Name: Anonymous 2006-04-19 6:19

>>26
The Document Object Model is a platform- and language-neutral interface that will allow programs and scripts to dynamically access and update the content, structure and style of documents. The document can be further processed and the results of that processing can be incorporated back into the presented page. This is an overview of DOM-related materials here at W3C and around the web.

Hm, not entirely right IMO.

Name: Anonymous 2006-04-19 7:21

It's just a tree, that's all. It doesn't do anything. You just parse an XML document into a tree and call it a DOM.

Name: Anonymous 2006-04-19 9:52 (sage)

>>28
Don't forget the API!

Name: Anonymous 2006-04-26 1:17

>>1
The NES's CPU was a 6502-compatible, meaning it addressed everything (registers and memory) as collections of eight-bit bytes.  All opcodes in the 6502 are eight bits.  You have bitwise operators (AND, ORA, EOR) but they require full eight-bit operands.

The only instructions that operate on a bitwise level in 6502 are the set and clear flag instructions (SED, CLD, SEC, CLC, SEI, CLI, CLV)

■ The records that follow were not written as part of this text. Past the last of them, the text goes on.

/-- Settles O55, command by command. -/
theorem checksAndPacks : Obligations.ChecksAndPacks := by
  refine ⟨?_, ?_, ?_, ?_, ?_, ?_, fun s u d t i k x hu hx on due hi hk => packRotation_next hu hx on due hi hk, ?_, ?_, ?_⟩
  · intro s u h first n item runs hn hitem
    refine ⟨fun none_ => fsrRead_none runs hn none_, fun r found => ?_⟩
    rw [fsrRead_some runs hn found, show item = u.recordItem h.session from funext hitem]
  · intro s u h n runs
    rw [fsrAck_next runs]
    refine ⟨fun above => by rw [if_pos above], fun below own => ?_, fun below own => ?_⟩
    · rw [if_neg (by omega), if_pos own]
    · rw [if_neg (by omega), if_neg (by rw [own]; decide)]
  · intro s u v w h k off total len clear data runs hk short fits some_ hv hw htotal hlen
    have kept : w = u.packKept k off clear data := by
      rw [hw, hv]
      rfl
    refine ⟨?_, fun bad => ?_, fun good passes hpasses => ?_⟩
    · rw [packLoad_fragment runs hk short fits some_, kept]
    · rw [packLoad_last runs hk short fits, ← kept, ← htotal, State.packChecked, bad, if_pos (by rfl)]
      rfl
    · rw [packLoad_last runs hk short fits, ← kept, ← htotal, State.packChecked, good, if_neg (by decide), ← hlen,
        ← hpasses]
      split_ifs <;> rfl
  · intro s u h p v writes
    rw [chkPartCtrl_next writes]
    unfold State.chkPartWrite
    refine ⟨fun pairs no => ?_, fun ok => ?_⟩
    · rw [pairs, no, if_pos (by rfl)]
    · rw [if_neg]
      simpa using ok
  · intro s u h k v
    refine ⟨fun writes some_ => ?_, fun writes a m ha hm => ?_⟩
    · show execChkStrandQset h k v s = _
      rw [execChkStrandQset, writes_next writes]
      dsimp only [ans]
      rw [State.qsetWrite, if_neg]
      rw [Bool.and_eq_true, not_and, decide_eq_true_eq]
      intro zero
      rcases some_ with some_ | some_
      · exact absurd zero some_
      · rw [some_]
        decide
    · subst ha hm
      show execChkStrandQmask h k v s = _
      rw [execChkStrandQmask, writes_next writes]
      rfl
  · intro s u h p v
    refine ⟨fun writes => ?_, fun writes old new hold hnew => ?_⟩
    · show execGblDetPartJrnlRd h p v s = _
      rw [execGblDetPartJrnlRd, writes_next writes]
      rfl
    · subst hold hnew
      show execGblDetPartReplay h p v s = _
      rw [execGblDetPartReplay, writes_next writes]
      rfl
  · intro s u v w d r t st g x c hu hx hst hc may hv hw hg
    subst hv hg
    rw [packTestEnd_next hu hx hst hc may hw]
    refine ⟨fun same ok inTime => ?_, fun fails => ?_⟩
    · rw [if_pos]
      simp [same, ok, inTime]
    · rw [if_neg]
      rcases fails with e | e | e <;> simp [e]
  · intro s u k c t n a hu found old
    exact scoreDecay_next hu found old
  · intro s u g c t pat a b x hu hx ha hb hpat
    subst hpat
    exact bandClassify_next hu hx ha hb

end Sys2Proof.Machine

end

section
/-! SUPPORT. Ships, moves, held entries and bight regions (R246, R252, R254, R255, R258, R284). -/

namespace Sys2Proof.Machine

/-- Whether a sequence number names a retired sequence (R254). -/
def State.seqRetired (u : State) (id : Nat) : Bool :=
  match mget u.serve.seqs id with
  | some x => x.state == .retired
  | none => false

/-- The pages of a sequence's chains, in chain and walk order (R254). -/
def State.shipPages (u : State) (chains : List Nat) : List (Nat × Nat) :=
  ((upTo chains.length).zip chains).flatMap fun c => ((upTo 65536).zip (u.walk c.2)).map fun e => (c.1 * 65536 + e.1, e.2)

/-- The ship that a request begins (R254). -/
def State.newShip (u : State) (h : CmdHdr) (q : ShipReq) (p id : Nat) : Ship :=
  ⟨p, id, q.copy, q.modNum, q.part, u.roleAt q.modNum q.part, q.firstChain, q.epoch, u.shipPages (u.seqChains id), false, 0, 0,
    h.seq, h.session⟩

/-- The state with a ship of the next number (R254). -/
def State.withShip (u : State) (x : Ship) : State :=
  { u with kv := { u.kv with ships := mput u.kv.ships u.kv.nextShip x, nextShip := u.kv.nextShip + 1 } }

/-- What KV_SHIP answers of a sequence in range (R254). -/
def State.shipAnswer (u : State) (h : CmdHdr) (q : ShipReq) (p id : Nat) : Nat × List Byte × State :=
  if !(u.seqRetired id) || (u.seqChains id).isEmpty || u.kv.ships.any (fun e => e.2.seq == id) then ans stSeqState u
  else if ((u.withShip (u.newShip h q p id)).part p).txKey.isNone then
    ans stOk ((u.withShip (u.newShip h q p id)).endShip u.kv.nextShip (u.newShip h q p id) stShipFailed)
  else ans stOk ((u.withShip (u.newShip h q p id)).openShip u.kv.nextShip (u.newShip h q p id) false)

theorem kvShip_next {s u : State} {h : CmdHdr} {q : ShipReq} {p id : Nat} (runs : s.runs h 0x050B u) (hp : p = sidPart h.session)
    (inRange : q.index < (u.part p).seqSize) (known : q.part ≤ 31) (hid : id = (u.part p).seqBase + q.index) :
    exec (.kvShip h q) s = .next ((u.shipAnswer h q p id).2.2.reply h.session h.seq (u.shipAnswer h q p id).1
      (u.shipAnswer h q p id).2.1) := by
  subst hp hid
  have form : ((u.part (sidPart h.session)).seqSize ≤ q.index || 31 < q.part) = false := by
    rw [Bool.or_eq_false_iff, decide_eq_false_iff_not, decide_eq_false_iff_not]
    omega
  show execKvShip h q s = _
  rw [execKvShip, runs_next runs]
  dsimp only
  rw [form, if_neg (by decide)]
  rfl

theorem kvShipPage_next {s u v : State} {d : Fin 4} {t : Nat} {x : Delivered} (hu : u = s.tick t)
    (found : ((u.engine d.val).rx.find? fun x => x.packet.vc == 4) = some x)
    (hv : v = u.modEngine d.val fun e => { e with rx := e.rx.erase x }) :
    (leAt x.packet.payload 0 4 = 1 → exec (.kvShipPage d t) s = .next (v.acceptShip x.packet)) ∧
    (leAt x.packet.payload 0 4 = 2 → exec (.kvShipPage d t) s = .next (v.takePiece x.packet)) ∧
    (leAt x.packet.payload 0 4 = 3 → ∀ y, mget v.kv.ships (leAt x.packet.payload 4 4) = some y →
      exec (.kvShipPage d t) s = .next (if !(fromHolder y x.packet) || y.accepted then v
        else if ((v.shipAccepted (leAt x.packet.payload 4 4) y).sendPages (leAt x.packet.payload 4 4) y false y.toSend).1 then
          ((v.shipAccepted (leAt x.packet.payload 4 4) y).sendPages (leAt x.packet.payload 4 4) y false y.toSend).2
        else ((v.shipAccepted (leAt x.packet.payload 4 4) y).sendPages (leAt x.packet.payload 4 4) y false y.toSend).2.endShip
          (leAt x.packet.payload 4 4) { y with accepted := true } stShipFailed)) ∧
    (leAt x.packet.payload 0 4 = 4 → ∀ y, mget v.kv.ships (leAt x.packet.payload 4 4) = some y →
      exec (.kvShipPage d t) s = .next (if fromHolder y x.packet then
        v.endShip (leAt x.packet.payload 4 4) { y with accepted := true } stOk else v)) ∧
    (leAt x.packet.payload 0 4 = 5 → ∀ y, v.inboundOf x.packet = some y →
      exec (.kvShipPage d t) s = .next (v.dropInbound y)) := by
  have key : exec (.kvShipPage d t) s = execKvShipPage d t s := rfl
  rw [key, execKvShipPage]
  dsimp only
  rw [← hu, takeRx_found found hv]
  dsimp only
  refine ⟨fun kind => ?_, fun kind => ?_, fun kind y hy => ?_, fun kind y hy => ?_, fun kind y hy => ?_⟩
  · simp only [kind]
  · simp only [kind]
  · simp only [kind, hy]
  · simp only [kind, hy]
  · simp only [kind, hy]

/-- The oldest move of a partition ends (R252). -/
theorem pageMove_next {s u v : State} {p : Fin 16} {t : Nat} {m : Move} {a b : Page} {r : Nat × List Byte × State}
    (hu : u = s.tick t) (found : (u.kv.moves.find? fun m => m.part == p.val) = some m)
    (hv : v = { u with kv := { u.kv with moves := u.kv.moves.filter fun x => x != m } }) (ha : v.page m.source = some a)
    (hb : v.page m.target = some b) (hr : r = v.fetchMpa none (a.frame * 65536) 65536 []) :
    (r.1 ≠ stOk → exec (.pageMove p t) s = .next (((r.2.2.modPage m.source fun x => { x with state := .live }).freePage
      p.val m.target).finishResumes p.val)) ∧
    (r.1 = stOk → ∀ w, w = (r.2.2.storeMpa none (b.frame * 65536) r.2.1 []).2 →
      exec (.pageMove p t) s = .next ((((w.setPage m.target (some { a with
        state := .live, ct := b.ct, frame := b.frame,
        expiry := if m.demote then w.expiryAt (w.reg (Reg.kvpPartTtlCt p.val)) else a.expiry })).repoint
          m.source m.target).freePage p.val m.source).finishResumes p.val)) := by
  have key : exec (.pageMove p t) s = execPageMove p t s := rfl
  rw [key, execPageMove]
  dsimp only
  rw [← hu, found]
  dsimp only
  rw [← hv, ha, hb]
  dsimp only
  rw [← hr]
  refine ⟨fun bad => by rw [if_pos bad], fun good w hw => ?_⟩
  rw [if_neg (not_not.2 good), ← hw]

theorem heldFlush_next {s u v : State} {p : Fin 16} {t : Nat} (hu : u = s.tick t) (live : u.live p.val = true)
    (idle : (u.step p.val).phase ≠ .committing) (free : 0 < u.freePages p.val false + u.freePages p.val true)
    (hv : v = (u.flushHeld p.val).unstarveSeqs p.val) :
    exec (.heldFlush p t) s = .next { v with kv := { v.kv with nonEmptyAt := mdel v.kv.nonEmptyAt p.val } } := by
  show execHeldFlush p t s = _
  unfold execHeldFlush
  dsimp only
  rw [← hu, if_pos (by rw [live, decide_eq_true free]; simpa using idle), ← hv]

/-- Settles O56, command by command. -/
theorem pagesMoveAndShip : Obligations.PagesMoveAndShip := by
  refine ⟨?_, ?_, ?_, fun s u v p t hu live idle free hv => heldFlush_next hu live idle free hv, ?_⟩
  · intro s u v h q p id num x sq chains runs hp inRange known hid hchains
    rw [kvShip_next runs hp inRange known hid, State.shipAnswer, ← hchains]
    refine ⟨fun no => ?_, fun hsq retired some_ new hnum hx hv => ?_⟩
    · rw [if_pos]
      · rfl
      rcases no with no | no
      · have notRetired : u.seqRetired id = false := by
          unfold State.seqRetired
          cases e : mget u.serve.seqs id with
          | none => rfl
          | some y => exact beq_eq_false_iff_ne.2 (no y e)
        rw [notRetired]
        rfl
      · rw [no]
        simp
    · have ship : x = u.newShip h q p id := by
        rw [hx, hchains]
        rfl
      have stored : v = u.withShip (u.newShip h q p id) := by
        rw [hv, hnum, ship]
        rfl
      have unshipped : (u.kv.ships.any fun e => e.2.seq == id) = false :=
        List.any_eq_false.2 fun e he => by simpa using new e he
      have isRetired : u.seqRetired id = true := by
        unfold State.seqRetired
        rw [hsq]
        exact beq_iff_eq.2 retired
      rw [isRetired, unshipped, if_neg (by simpa using some_), ← ship, ← hnum]
      rw [← ship] at stored
      rw [← stored]
      refine ⟨fun keyless => by rw [keyless, if_pos (by rfl)]; rfl, fun keyed => ?_⟩
      rw [if_neg (by simpa using keyed)]
      rfl
  · intro s u v d t num x hu found hv hnum
    subst hnum
    obtain ⟨opens, page, accepted, done, failed⟩ := kvShipPage_next hu found hv
    refine ⟨opens, page, fun kind y r hy holder fresh hr => ?_, fun kind y hy holder => ?_, failed⟩
    · subst hr
      rw [accepted kind y hy, holder, fresh, if_neg (by decide)]
    · rw [done kind y hy, if_pos holder]
  · intro s u v w p t e m a b r hu found hv ha hb hr
    obtain ⟨stays, moves⟩ := pageMove_next hu found hv ha hb hr
    refine ⟨fun good hw he => ?_, stays⟩
    subst he
    exact moves good w hw
  · intro s u h d p v writes
    have key : exec (.kvpPartBightRegion h d p v) s = execKvpPartBightRegion h d p v s := rfl
    rw [key, execKvpPartBightRegion, writes_next writes]
    dsimp only [ans]
    unfold State.regionWrite
    exact ⟨fun ok => by rw [ok]; rfl, fun no => by rw [no]; rfl⟩

end Sys2Proof.Machine

end

section
/-! SUPPORT. Budget accounts and the handles of PREFIX_MAKE (R266, R267, R269, R282). -/

namespace Sys2Proof.Machine

/-- A tick of an enabled account without a waiting setting is one refill (R266). -/
theorem tick_of_settled {a : Account} (settled : a.pending = none) (on : a.en = true) : a.tick = a.refillOnce := by
  have stays : a.settle = a := by
    unfold Account.settle
    rw [settled]
  unfold Account.tick
  rw [stays, if_pos on]

theorem budgetSet_next {s u : State} {h : CmdHdr} {b : BudgetSet} (runs : s.runs h 0x0506 u) (hk : b.account < 4096)
    (hp : b.part < 16) (hr : b.rate < 2 ^ 32) (hc : b.cap < 2 ^ 64)
    (may : isCommander h.session = true ∨ b.setPart = false ∧ (u.account b.account).part = sidPart h.session) :
    exec (.budgetSet h b) s = .next ((u.modAccount b.account fun a => { a with
      part := if b.setPart = true then b.part else a.part,
      pending := some (b.rate, b.cap, b.en) }).reply h.session h.seq stOk []) := by
  show execBudgetSet h b s = _
  rw [execBudgetSet, runs_next runs]
  rw [if_neg (by omega), if_neg, if_neg]
  · rfl
  · rcases may with c | ⟨_, own⟩
    · rw [c]
      simp
    · rw [own]
      simp
  · rcases may with c | ⟨keeps, _⟩
    · rw [c]
      simp
    · rw [keeps]
      simp

/-- The account that an adjustment leaves (R269). -/
def Account.adjusted (a : Account) (rm : Bool) (m : Nat) : Account :=
  if rm then { a with balance := a.balance - m, adjOut := a.adjOut + m }
  else { a with balance := a.balance + m, adjIn := a.adjIn + m }

/-- The part of an adjustment that is made: at most the balance is removed (R269). -/
def Account.amount (a : Account) (rm : Bool) (n : Nat) : Nat := if rm then min n a.balance else n

theorem budgetAdjust_next {s u : State} {h : CmdHdr} {k n : Nat} {rm : Bool} {a : Account} (runs : s.runs h 0x0507 u)
    (hk : k < 4096) (ha : a = u.account k) :
    exec (.budgetAdjust h k rm n) s = .next (if a.part ≠ sidPart h.session then u.reply h.session h.seq stBudgetUnknown []
      else (u.modAccount k fun _ => a.adjusted rm (a.amount rm n)).reply h.session h.seq stOk
        (toLe 8 (a.amount rm n) ++ toLe 8 (a.adjusted rm (a.amount rm n)).wrap.balance)) := by
  show execBudgetAdjust h k rm n s = _
  rw [execBudgetAdjust, runs_next runs]
  dsimp only
  rw [if_neg (by omega), ← ha]
  split <;> rfl

theorem budgetRead_next {s u : State} {h : CmdHdr} {k : Nat} (runs : s.runs h 0x0508 u) (hk : k < 4096)
    (may : isCommander h.session = true ∨ (u.account k).part = sidPart h.session) :
    exec (.budgetRead h k) s = .next (u.reply h.session h.seq stOk (u.accountSeen h.session k).bytes) := by
  show execBudgetRead h k s = _
  rw [execBudgetRead, runs_next runs]
  dsimp only
  rw [if_neg (by omega), if_neg]
  rcases may with c | own
  · rw [c]
    simp
  · rw [own]
    simp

The NES PPU (graphics) and sound hardware have registers wherein each of the bits within are dedicated to specific functions.  Accessing specific bits require the above bitwise operations.  However, the graphics data itself are held in normal 8-bit RAM and on 8-bit boundaries like all other memory and registers of the CPU.  With the exception of one area of memory in the NES called the attribute table, that is a collection of 2-bit values... but again, you need bitwise operations here.

Effciency in processing CPU instructions, for CPU design, lies in making the CPU instructions the same number of bits, and such principles apply in architectures such as MIPS, PPC, ARM, etc.

Name: Anonymous 2006-04-26 11:00

>>30
Yeah, all opcodes were 8 bits long on a 6502 (and variants), but most of the useful ones had one or two parameter bytes after that. And then there were the shift and rotate instructions.

Name: Anonymous 2006-04-26 14:40

No idea what anyone is talking about.  I'm planning on majoring in computer science, though.  Will they teach me this kind of stuff, or shove more Java down my throat?

Name: Anonymous 2006-04-26 19:36

>>32
Depends on what kind of uni you go to.

Name: Anonymous 2006-04-27 2:51

Oh yeah, forgot about ROR, ROL, ASL, and LSR

Name: Anonymous 2009-01-14 4:22

>>34
They operate on bytes and words.

Name: HAXUS THE SAGE 2011-10-07 0:32

Not /prog/ related. GTFO!

Name: Anonymous 2011-10-07 13:14

>>35
Bytes only.

Name: VIPPER 2011-10-08 8:19

byte
u mena ``octet''

Name: FrozenVoid 2011-10-08 8:25

>Why don't modern operating systems use instructions that are only a few bits rather than bytes?  You'd be doing the same operations at 1/8 the scale.
They do actually, its called microops(uops), and opcodes are decoded to be reassmbled as uops inside the CPU pipeline.
http://abinstein.blogspot.com/2007/05/decoding-x86-from-p6-to-core-2.html

Name: Anonymous 2011-10-08 10:38

>>39
They could have easily used SEXPs instead.

Name: Anonymous 2011-10-08 11:24

>>6
Why oh why do everyone keep bringing up FFs huge memory usage? It's in the past, now chrome is the king of memory usage.

Name: Anonymous 2011-10-08 14:30

>>41
Just wait 'til they finally release a 64bit version.